Muito se tem noticiado sobre o aumento da base de cálculo do Imposto Sobre a Renda e Contribuição Social Sobre o Lucro Líquido para os prestadores de serviços optantes pelo lucro presumido, mas pouco se falou sobre outro "presente de grego" que veio no "pacote fiscal" editado pelo governo no final do ano passado. Trata-se da criação de multa para os casos em que a pessoa jurídica, com débitos não garantidos perante a União e suas autarquias de Previdência e Assistência Social, der ou atribuir participação de lucros a seus sócios ou quotistas, bem como a seus diretores e demais membros de órgãos dirigentes, fiscais ou consultivos, ou distribua quaisquer bonificações a seus acionistas.

Na realidade, a penalidade já existia, mas há muito não vinha sendo aplicada, devido a sua patente inconstitucionalidade. Assim, a Lei nº 11.051/04, sob o falso pretexto de reduzi-la, teve claro intuito de reviver este verdadeiro dinossauro tributário, passando por cima de inúmeros preceitos constitucionais que protegem o contribuinte.

Apenas para se ter em conta a gravidade da medida, dados da Secretaria da Receita Federal mostram que, em 2003, mais de 2 milhões de pessoas jurídicas tinham débitos fiscais com a Receita Federal, muitos deles causados por erros de preenchimentos de documentos fiscais. Pois bem, se tal situação ocorresse hoje, esses contribuintes estariam impedidos de distribuir lucros, até a regularização ou oferecimento de garantia dos referidos débitos, sob pena de multa.

Ocorre que muitas dessas dívidas são indevidas, razão pela qual os contribuintes optam por se defender judicialmente ou administrativamente, ao invés de quitar os débitos. Não há, porém, previsão legal de suspensão de imposição de multa, caso adotem tais medidas, se não houver garantia.

Assim, essas empresas, enquanto perdurarem tais processos - que podem levar anos -, ficarão impedidas de distribuir lucros a seus sócios, situação que pode se tornar insustentável para muitas delas.

Deve-se levar em conta que há muitos argumentos capazes de demonstrar a ilegalidade e inconstitucionalidade do dispositivo.

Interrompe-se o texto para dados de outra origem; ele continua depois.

/-! ### withdrawFrame -/

@[simp] theorem State.withdrawFrame_crc : (s.withdrawFrame).crc = s.crc := rfl
@[simp] theorem State.withdrawFrame_crcOut : (s.withdrawFrame).crcOut = s.crcOut := rfl
@[simp] theorem State.withdrawFrame_len : (s.withdrawFrame).len = s.len := rfl
@[simp] theorem State.withdrawFrame_crcOk : (s.withdrawFrame).crcOk = false := rfl
@[simp] theorem State.withdrawFrame_rValid : (s.withdrawFrame).rValid = false := rfl
@[simp] theorem State.withdrawFrame_ovf : (s.withdrawFrame).ovf = s.ovf := rfl
@[simp] theorem State.withdrawFrame_divZ : (s.withdrawFrame).divZ = s.divZ := rfl
@[simp] theorem State.withdrawFrame_res : (s.withdrawFrame).res = s.res := rfl
@[simp] theorem State.withdrawFrame_buf : (s.withdrawFrame).buf = s.buf := rfl
@[simp] theorem State.withdrawFrame_swapEn : (s.withdrawFrame).swapEn = s.swapEn := rfl
@[simp] theorem State.withdrawFrame_zeroPowerGuard : (s.withdrawFrame).zeroPowerGuard = s.zeroPowerGuard := rfl
@[simp] theorem State.withdrawFrame_frameCap : (s.withdrawFrame).frameCap = s.frameCap := rfl
@[simp] theorem State.withdrawFrame_cmds : (s.withdrawFrame).cmds = s.cmds := rfl
@[simp] theorem State.withdrawFrame_out : (s.withdrawFrame).out = s.out := rfl
@[simp] theorem State.withdrawFrame_readByte (a : Nat) : (s.withdrawFrame).readByte a = s.readByte a := rfl

/-! ### leaveChecksum -/

@[simp] theorem State.leaveChecksum_crc (c : Half) : (s.leaveChecksum c).crc = c := rfl
@[simp] theorem State.leaveChecksum_crcOut (c : Half) : (s.leaveChecksum c).crcOut = swap16 c := rfl
@[simp] theorem State.leaveChecksum_len (c : Half) : (s.leaveChecksum c).len = s.len := rfl
@[simp] theorem State.leaveChecksum_crcOk (c : Half) : (s.leaveChecksum c).crcOk = s.crcOk := rfl
@[simp] theorem State.leaveChecksum_rValid (c : Half) : (s.leaveChecksum c).rValid = s.rValid := rfl
@[simp] theorem State.leaveChecksum_ovf (c : Half) : (s.leaveChecksum c).ovf = s.ovf := rfl
@[simp] theorem State.leaveChecksum_divZ (c : Half) : (s.leaveChecksum c).divZ = s.divZ := rfl
@[simp] theorem State.leaveChecksum_res (c : Half) : (s.leaveChecksum c).res = s.res := rfl
@[simp] theorem State.leaveChecksum_buf (c : Half) : (s.leaveChecksum c).buf = s.buf := rfl
@[simp] theorem State.leaveChecksum_swapEn (c : Half) : (s.leaveChecksum c).swapEn = s.swapEn := rfl
@[simp] theorem State.leaveChecksum_zeroPowerGuard (c : Half) : (s.leaveChecksum c).zeroPowerGuard = s.zeroPowerGuard := rfl
@[simp] theorem State.leaveChecksum_frameCap (c : Half) : (s.leaveChecksum c).frameCap = s.frameCap := rfl
@[simp] theorem State.leaveChecksum_cmds (c : Half) : (s.leaveChecksum c).cmds = s.cmds := rfl
@[simp] theorem State.leaveChecksum_out (c : Half) : (s.leaveChecksum c).out = s.out := rfl
@[simp] theorem State.leaveChecksum_readByte (c : Half) (a : Nat) : (s.leaveChecksum c).readByte a = s.readByte a := rfl

end Sys2Proof.Machine
end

A começar, viola o direito à propriedade, cláusula pétrea da Constituição Federal - imutável até mesmo por Emenda Constitucional -, haja vista que impede os sócios de receberem os lucros a que teriam direito.

Outrossim, fere o devido processo legal e o livre acesso ao Judiciário, porque praticamente inviabiliza a defesa do contribuinte, impedindo a distribuição de lucros até a garantia ou pagamento do débito.

Finalmente, também transgride o princípio da livre iniciativa, pois praticamente inviabiliza a atividade de muitas empresas que estejam em débito com a União. Os contribuintes que tiverem débitos para com a União, ou com o INSS, devem se socorrer ao Poder Judiciário antes de distribuírem lucros, a fim de evitarem problemas com multas que podem se multiplicar.


Nota do Editor: Charles William McNaughton é advogado tributarista do Trevisioli Advogados Associados.